As time off for good behaviour went to see the inestimable Lambchop play The Fleece in Bristol yesterday. Kurt Wagner took three years off from making music to come to terms with the death of his close friend and collaborator James Vincent Chesnutt and the gig last night perfectly illustrated what I was noodling on about in my previous post: that in any form of creativity, beauty should always be the servant of truth. Lambchop's new songs chart the shell shock of bereavement, Wagner's  resonant voice articulating our own griefs for us. He sang from the heart about the ravages of waste and loss  - private emotions, profoundly expressed, in a public space, have a beauty that is almost incidental.  It was humbling and elating to listen to him.

Supplementary thought - it's really good for you, as a writer, to absorb the very best of the creative arts that are available to you - gigs in pubs, borrowed books, fine art in galleries for as long as there is free admission, sun streaming through stained glass - none of it need cost much, and it will feed your soul.

As the Spring starts to spring, allow yourself to be inspired....

Wednesday 7 March 2012

Writing Poetry? Don't be Poetic

Here's a very brief thought for the day (I 've been too busy painting my house-shaped shed - lunar landscape blue, if you're interested).

I went to a talk given by the Royal Society of Literature a couple of weeks ago. Lavinia Greenlaw, David Harsent, Emma Jones and Ahren Warner were all trying to overcome their instinctive diffidence in order to talk about what it's like to be a poet.  One of them dryly quoted Douglas Dunn, "I spend most of my time protecting my gift," but Lavinia Greenlaw came up with a useful insight: she said that being poetic was the opposite of what makes a good poem.  There are several things to think about here, but what interested me most was the notion that being poetic somehow implies being self-conscious, being too aware of how you're writing, rather than concentrating on what you're trying to say.  It seems to me that being truthful -- speaking with emotional truth -- trumps trying to express yourself in an overtly beautiful way every single time

The other interesting thing is WHAT MAKES A GOOD POEM?
Answers on a postcard please...

Monday 5 March 2012

Try Not to Fill the Creative Space

To the weary and unseeing eye (mine, I'll admit) my house-shaped shed looks almost exactly the same as it did when I was blogging on February 15...

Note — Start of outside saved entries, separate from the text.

-- ==== Sys2Proof/Machine/Publication.lean ====
section
/-! DEFINITION. What the host reads of causes and publication (Chapter 8): ZONE_READ, ZONE_PROFILE, CAPTURE_READ,
CLEAR_CAPTURE, REPORT_HOLD and REPORT_RELEASE. -/

namespace Sys2Proof.Machine

/-! ### ZONE_READ (R142) -/

/-- R142: settings 1 to 20, each a signed 4-byte value (R186). -/
def putSettings (g : Geometry) (p : Params) : List Byte :=
  ([g.startSlot, g.length, g.holdOpen, g.span, g.missLimit, p.allowance, p.negTolerance, p.learnNights, p.weightShift,
    p.absThreshold, p.relEighths, p.confirmWindow, p.clearRun, p.darkLimit, p.routeMask.code, p.publishHold.toNat,
    p.freezeOnLeak.toNat, p.notifyClosed.toNat, p.notifyLeak.code, p.notifySuspect.toNat] : List Nat).flatMap (putNat 4)

/-- R142: the pending copies of settings 1 to 5, each with its presence (log 11: after the twenty settings). -/
def putStaged (c : Staged) : List Byte :=
  [c.startSlot, c.length, c.holdOpen, c.span, c.missLimit].flatMap (putOptNat 4)

/-- R142: the current night; absent, its 24 bytes are zero (log 11). -/
def putNight (nt : Night) : List Byte :=
  putInt 4 nt.label ++ putNat 5 nt.ws ++ putNat 5 nt.we ++ putNat 5 nt.deadline ++ putNat 1 nt.state.code ++
  putOptNat 1 (nt.cause.map (·.code)) ++ putBool nt.excluded ++ putBool nt.survey

/-- R186: a hit list is its length and one code for each flag. -/
def putHits (hits : List HitFlag) : List Byte := putNat 1 hits.length ++ hits.flatMap fun f => putNat 1 f.code

/-- R108, R142: the judgement state record. -/
def putJudgement (j : Judgement) : List Byte :=
  putOptNat 4 j.baseline ++ putNat 1 j.learningCount ++ putHits j.hitList ++ putNat 1 j.nonHitRun ++
  putNat 1 j.darkCount ++ putBool j.leakHeld ++ putOptInt 4 j.lastMnf

/-- R142: the published record of a zone and its source: the held set while one is held, the live set otherwise. -/
def publishedFor (s : State) (z : Nat) : Nat × Option Published :=
  match s.report with
  | some set => (1, set.zones.getD (z - 1) none)
  | none => (0, (s.zone z).published)

/-- R142: the body of ZONE_READ. -/
def zoneBody (s : State) (z : Nat) : List Byte :=
  let zn := s.zone z
  putSettings zn.geometry zn.params ++ putStaged zn.staged ++ putNat 1 zn.attach.length ++
  putOption 24 (zn.night.map putNight) ++ putNat 1 zn.monitor.code ++ putBool zn.stopPending ++ putJudgement zn.judge ++
  putNat 1 zn.live.code ++ putNat 1 zn.held.code ++ putBool zn.summary ++
  putPublished (publishedFor s z).1 (publishedFor s z).2

/-- ZONE_READ (R142). -/
def zoneReadAnswer (z : Nat) (s : State) : Answer :=
  if !zoneOk z then badField s 1 else okWith s (zoneBody s z)

def execZoneRead (tag : Byte) (payload : List Byte) (s : State) : Host.Outcome State Fault Refusal :=
  serve 0x29 tag payload (fun p s => withFields (parseNumber 1 p) s fun z => zoneReadAnswer z s) s

/-! ### ZONE_PROFILE (R141) -/

/-- R141: the body of ZONE_PROFILE. -/
def putProfile (p : Profile) : List Byte :=
  putInt 4 p.label ++ putNat 1 p.slots.length ++ putNat 1 p.attachCount ++ p.slots.flatMap putProfileSlot

/-- ZONE_PROFILE (R141). -/
def zoneProfileAnswer (z : Nat) (s : State) : Answer :=
  if !zoneOk z then badField s 1
  else
    match (s.zone z).profile with
    | none => refuse s .noNight
    | some p => okWith s (putProfile p)

def execZoneProfile (tag : Byte) (payload : List Byte) (s : State) : Host.Outcome State Fault Refusal :=
  serve 0x2A tag payload (fun p s => withFields (parseNumber 1 p) s fun z => zoneProfileAnswer z s) s

/-! ### The fault capture record (R137, R138) -/

/-- CAPTURE_READ (R137). -/
def captureReadAnswer (s : State) : Answer := okWith s (putCapture s.capture)

def execCaptureRead (tag : Byte) (payload : List Byte) (s : State) : Host.Outcome State Fault Refusal :=
  serve 0x42 tag payload (fun p s => withFields (parseEmpty p) s fun _ => captureReadAnswer s) s

/-- CLEAR_CAPTURE (R138): the reply carries the record as it stood. -/
def clearCaptureAnswer (s : State) : Answer := okWith { s with capture := none } (putCapture s.capture)

def execClearCapture (tag : Byte) (payload : List Byte) (s : State) : Host.Outcome State Fault Refusal :=
  serve 0x43 tag payload (fun p s => withFields (parseEmpty p) s fun _ => clearCaptureAnswer s) s

/-! ### The report set (R143, R144) -/

/-- R143: the snapshot of every zone's live record and every group's values. -/
def reportOf (s : State) : ReportSet where
  stamp := s.clock
  zones := zoneNumbers.map fun z => (s.zone z).published
  groups := groupNumbers.map fun g => ((s.group g).leakValue, (s.group g).integValue)

/-- REPORT_HOLD (R143). -/
def reportHoldAnswer (s : State) : Answer :=
  if s.report.isSome then refuse s .alreadyHeld
  else okWith { s with report := some (reportOf s) } (putOptNat 4 s.clock)

def execReportHold (tag : Byte) (payload : List Byte) (s : State) : Host.Outcome State Fault Refusal :=
  serve 0x40 tag payload (fun p s => withFields (parseEmpty p) s fun _ => reportHoldAnswer s) s

/-- REPORT_RELEASE (R144). -/
def reportReleaseAnswer (s : State) : Answer :=
  if s.report.isNone then refuse s .notHeld else okWith { s with report := none } []

def execReportRelease (tag : Byte) (payload : List Byte) (s : State) : Host.Outcome State Fault Refusal :=
  serve 0x41 tag payload (fun p s => withFields (parseEmpty p) s fun _ => reportReleaseAnswer s) s

end Sys2Proof.Machine
end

If anything, the sense of chaos is even more pronounced than it was back then...

Add to this the fact that my agent is starting to send my novel The Dragonfly round to publishers - eliciting an eerie silence after the noise made by the Steves - and there is the definite sense that everything which matters is completely on hold.

My default position, both as a writer and as a woman trying to get her life back, is to slide into a decline, but somewhere inside me is the sense that it would be an opportunity missed.  It's in these rare, weightless, transitional moments that magic can sometimes occur:  When you feel precarious and unprotected perhaps you see things obliquely, or allow different and unexpected ideas to slip through your defences. Tectonic plates only need to shift a tiny bit to create an earthquake. It's a question of learning to accept that everything  will remain in suspension for the time being, however uncomfortable that might feel.

Try to think of these spaces in your life as creative ones.  Steel yourself to listen attentively to the cool acoustic, the unsettling silence, and perhaps you'll hear the rumble of the ground starting to move beneath your feet.